Jamaah Thoriqoh Shiddiqiyyah Laporkan Warga Gili, Ini Alasannya

Selasa, 13 Mar 2018 02:00 | editor : Radfan Faisal

jamaah, thoriqoh, shiddiqiyyah, laporkan, laporan, ujaran kebencian, pencemaran nama baik, ajaran menyimpang

LAPORAN: Belasan jamaah Thoriqoh Shiddiqiyyah saat membuat laporan di SPKT Polres Probolinggo Kota. (Mukhamad Rosyidi/Radar Bromo)

SUMBERASIH - Jamaah Thoriqoh Shiddiqiyyah resmi melaporkan lima warga Desa Gili Ketapang, Kecamatan Sumberasih, Kabupaten Probolinggo, Senin (12/3). Dalam laporannya, kelima orang yang dilaporkan itu, dituding menjadi dalang dari penolakan warga terhadap kegiatan jamaah Thoriqoh.

Jamaah Thoriqoh yang berjumlah belasan orang mendatangi Mapolres Probolinggo Kota sekitar pukul 12.30. Mereka langsung masuk ke ruang Sentra Pelayanan Kepolisian Terpadu (SPKT). Dalam laporan tersebut, mereka didampingi pengacara jamaah, yakni Mulyono.

Sesaat setelah membuat laporan, Mulyono mengatakan, ada lima orang yang dilaporkan. Lima orang itu yakni Ustad Syaifuddin, Ustad Laili Hasan (Ketua Ranting Ansor Gili), Sohibuddin (Ketua Ranting NU Gili), KH Ahmad Khoiron, dan juga KH Husni Mananda (Pengurus Ranting NU Gili).

“Jadi, yang kami laporkan ini adalah dalangnya. Karena mereka, kegiatan kami di Gili tidak terlaksana,” ungkapnya. Ia menjelaskan, ada dua hal yang dilaporkan. Pertama, terkait laporan ujaran kebencian. Kedua, tentang pencemaran nama baik.

“Untuk pencemaran nama baik itu, karena kami dianggap meresahkan warga dan juga mengatakan bahwa kiblat dari Shiddiqiyyah ini ada dimana-mana.
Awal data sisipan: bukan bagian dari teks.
theorem keep_inputsChanged {r s : State} {x0 : Conf} (h : Keep r s) :
    Keep r (inputsChanged x0 s) := by
  unfold inputsChanged
  repeat' first | with_reducible assumption | with_reducible apply keep_modCap | with_reducible apply keep_modMem | with_reducible apply keep_foldl | with_reducible apply keep_foldlFst | intro _ | with_reducible apply keep_ite

theorem keep_windowExposed {r s : State} {x0 : Conf} (h : Keep r s) :
    Keep r (windowExposed x0 s) := by
  unfold windowExposed
  repeat' first | with_reducible assumption | with_reducible apply keep_trigger | intro _ | with_reducible apply keep_ite

theorem keep_pathExposed {r s : State} {x0 : Conf} (h : Keep r s) :
    Keep r (pathExposed x0 s) := by
  unfold pathExposed
  repeat' first | with_reducible assumption | with_reducible apply keep_moveDups | with_reducible apply keep_movePaths | intro _ | with_reducible apply keep_ite

theorem keep_irqExposed {r s : State} {x0 : Conf} (h : Keep r s) :
    Keep r (irqExposed x0 s) := by
  unfold irqExposed
  repeat' first | with_reducible assumption | with_reducible exact hostOk_take | with_reducible apply keep_modHost | with_reducible exact hostOk_same rfl rfl rfl | with_reducible exact hostOk_raise | with_reducible exact hostOk_writeBytes rfl rfl rfl | with_reducible exact hostOk_ringWrite | with_reducible exact hostOk_ringPut | intro _ | with_reducible apply keep_ite | dsimp only | split

theorem keep_bootExposed {r s : State} {x0 : Conf} (h : Keep r s) :
    Keep r (bootExposed x0 s) := by
  unfold bootExposed
  repeat' first | with_reducible assumption | with_reducible apply keep_modSafe | with_reducible exact id | with_reducible exact sort_log | with_reducible exact fun _ => Nat.zero_le _ | with_reducible exact fun k => Nat.le_trans (List.length_filter_le _ _) k | intro _ | with_reducible apply keep_ite

theorem keep_exposeSet {r s : State} {x0 : Nat} {x1 : Nat} {x2 : List Item} {x3 : Nat} {x4 : Nat} {x5 : Bool} (h : Keep r s) :
    Keep r (exposeSet x0 x1 x2 x3 x4 x5 s) := by
  unfold exposeSet
  repeat' first | with_reducible assumption | with_reducible apply keep_raiseRoute | with_reducible apply keep_runRoutes | with_reducible apply keep_irqExposed | with_reducible apply keep_modConf | with_reducible apply keep_switchExposed | with_reducible apply keep_inputsChanged | with_reducible apply keep_loadShutter | with_reducible apply keep_bootExposed | with_reducible apply keep_pathExposed | with_reducible apply keep_accessExposed | with_reducible apply keep_windowExposed | with_reducible apply keep_emitAs | with_reducible apply keep_foldl | with_reducible apply keep_foldlFst | with_reducible apply keep_id | intro _ | dsimp only

theorem keep_atInstant {r s : State} {x0 : Pending} (h : Keep r s) :
    Keep r (atInstant x0 s) := by
  unfold atInstant
  repeat' first | with_reducible assumption | with_reducible apply keep_recordRead | with_reducible apply keep_exposeSet | with_reducible apply keep_fire | with_reducible apply keep_modPend | with_reducible apply keep_modSheet | with_reducible apply keep_modLane | with_reducible apply keep_laneSend | with_reducible apply keep_putRecord | intro _ | with_reducible apply keep_ite | dsimp only

theorem keep_exposureFires {r s : State} (h : Keep r s) :
    Keep r (exposureFires s) := by
  unfold exposureFires
  repeat' first | with_reducible assumption | exact keep_firmStart (by with_reducible assumption) _ (by with_reducible assumption) | with_reducible apply keep_atInstant | with_reducible apply keep_fire | exact keep_firmFire (by with_reducible assumption) _ (by with_reducible assumption) | exact keep_reachCompare (by with_reducible assumption) _ (by with_reducible assumption) | intro _ | with_reducible apply keep_ite | dsimp only | split

theorem keep_execExposureInstant {r s : State} (h : Keep r s) :
    KeepOut r (execExposureInstant s) := by
  unfold execExposureInstant
  repeat' first | with_reducible assumption | with_reducible apply keep_exposureFires | with_reducible apply keepOut_next | exact keep_reachCompare (by with_reducible assumption) _ (by with_reducible assumption) | with_reducible apply keep_atInstant | intro _ | with_reducible apply keep_ite | dsimp only | split

theorem keep_exposeCommitted {r s : State} (h : Keep r s) :
    Keep r (exposeCommitted s) := by
  unfold exposeCommitted
  repeat' first | with_reducible assumption | with_reducible apply keep_modStore | with_reducible apply keep_modExpo | with_reducible apply keep_modSess | with_reducible apply keep_complete | with_reducible apply keep_modSafe | with_reducible exact storeKeep_newCounter | with_reducible exact storeKeep_setCounter | with_reducible exact storeKeep_rollOver | with_reducible exact StoreKeep.refl _ | with_reducible exact storeKeep_same rfl rfl rfl rfl rfl | with_reducible exact id | with_reducible exact sort_log | with_reducible exact fun _ => Nat.zero_le _ | with_reducible exact fun k => Nat.le_trans (List.length_filter_le _ _) k | intro _ | with_reducible apply keep_ite | dsimp only | split

theorem keep_pendingWritten {r s : State} (h : Keep r s) :
    Keep r (pendingWritten s) := by
  unfold pendingWritten
  repeat' first | with_reducible assumption | with_reducible apply keep_modStore | with_reducible apply keep_modPend | with_reducible exact storeKeep_newCounter | with_reducible exact storeKeep_setCounter | with_reducible exact storeKeep_rollOver | with_reducible exact StoreKeep.refl _ | with_reducible exact storeKeep_same rfl rfl rfl rfl rfl | intro _ | with_reducible apply keep_ite | dsimp only | split

theorem keep_sendSample {r s : State} (h : Keep r s) :
    Keep r (sendSample s) := by
  unfold sendSample
  repeat' first | with_reducible assumption | with_reducible apply keep_epochSample | with_reducible apply keep_laneSend | with_reducible apply keep_modEave | with_reducible apply keep_modLane | intro _ | with_reducible apply keep_ite | dsimp only | split

theorem keep_sampleDue {r s : State} (h : Keep r s) :
    Keep r (sampleDue s) := by
  unfold sampleDue
  repeat' first | with_reducible assumption | with_reducible apply keep_atDue | with_reducible apply keep_sendSample | with_reducible apply keep_beginWake | intro _ | with_reducible apply keep_ite

theorem keep_execEpochSampleTimer {r s : State} (h : Keep r s) :
    KeepOut r (execEpochSampleTimer s) := by
  unfold execEpochSampleTimer
  repeat' first | with_reducible assumption | with_reducible apply keepOut_next | with_reducible apply keep_sampleDue | intro _ | with_reducible apply keep_ite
Sedangkan untuk ujaran kebencian, mereka mengatakan bahwa kami bukan Islam." terangnya.

Ia kembali menjawab tudingan soal Salat Duhur saat hari Jumat. Menurutnya, yang diamalkan Thoriqoh-nya, sesuai dengan Alquran dan Hadis. “Sebagai orang Islam kan diwajibkan salat lima waktu dan juga diwajibkan Salat Jumat. Jadi, dimana salahnya? Selain itu, kami di Gili belum melakukan kegiatan sama sekali dan tidak menyebarkan ajaran. Untuk yang ngomong kami menjalankan kegiatan di puskesmas itu buktinya mana?” ungkapnya.

Muhammad Choirul Siddiq, salah seorang anggota Thoriqoh mengatakan, Thoriqoh Shiddiqiyyah memang melakukan Salat Jumat dan Salat Duhur. Tetapi, pelaksanaannya tidak dibarengkan. Melainkan terpisah dan hanya untuk jamaah yang mau saja.

“Kami menjalankan kewajiban yang telah diajarkan. Jadi, kami tidak memaksa. Dan untuk di Gili, kami tidak menyebarkan ajaran melainkan hendak melakukan kegiatan sosial. Berupa santunan ke anak yatim piatu dan kaum duafa,” tandasnya.

Sementara itu, Kepala SPKT Polres Probolinggo Kota Iptu Gatot Santoso mengatakan, pihaknya telah menerima laporan dari jamaah Thoriqoh. “Kami sudah menerima laporan itu dan akan digelar perkaranya jika memenuhi unsur pidana,” katanya.

Terpisah, Sohibuddin saat dikonfirmasi mengaku belum mengetahui kalau dirinya dilaporkan kepada pihak kepolisian. Tetapi, jika memang benar adanya, maka ia akan mematuhi proses hukum yang berlaku. “Belum tahu. Tetapi jika dilaporkan, saya akan mengikuti proses hukumnya. Dan, saya akan memberikan keterangan berdasarkan apa yang ada di Gili,” terangnya.

Sohibuddin membantah tudingan jika melakukan ujaran kebencian. Sebab, ia tidak pernah mengatakan jika Shiddiqiyyah bukan Islam. “Saya tidak tahu kalau itu. Tetapi mungkin yang lain, saya tidak tahu. Kalau saya tidak pernah mengatakan seperti itu,” tandasnya.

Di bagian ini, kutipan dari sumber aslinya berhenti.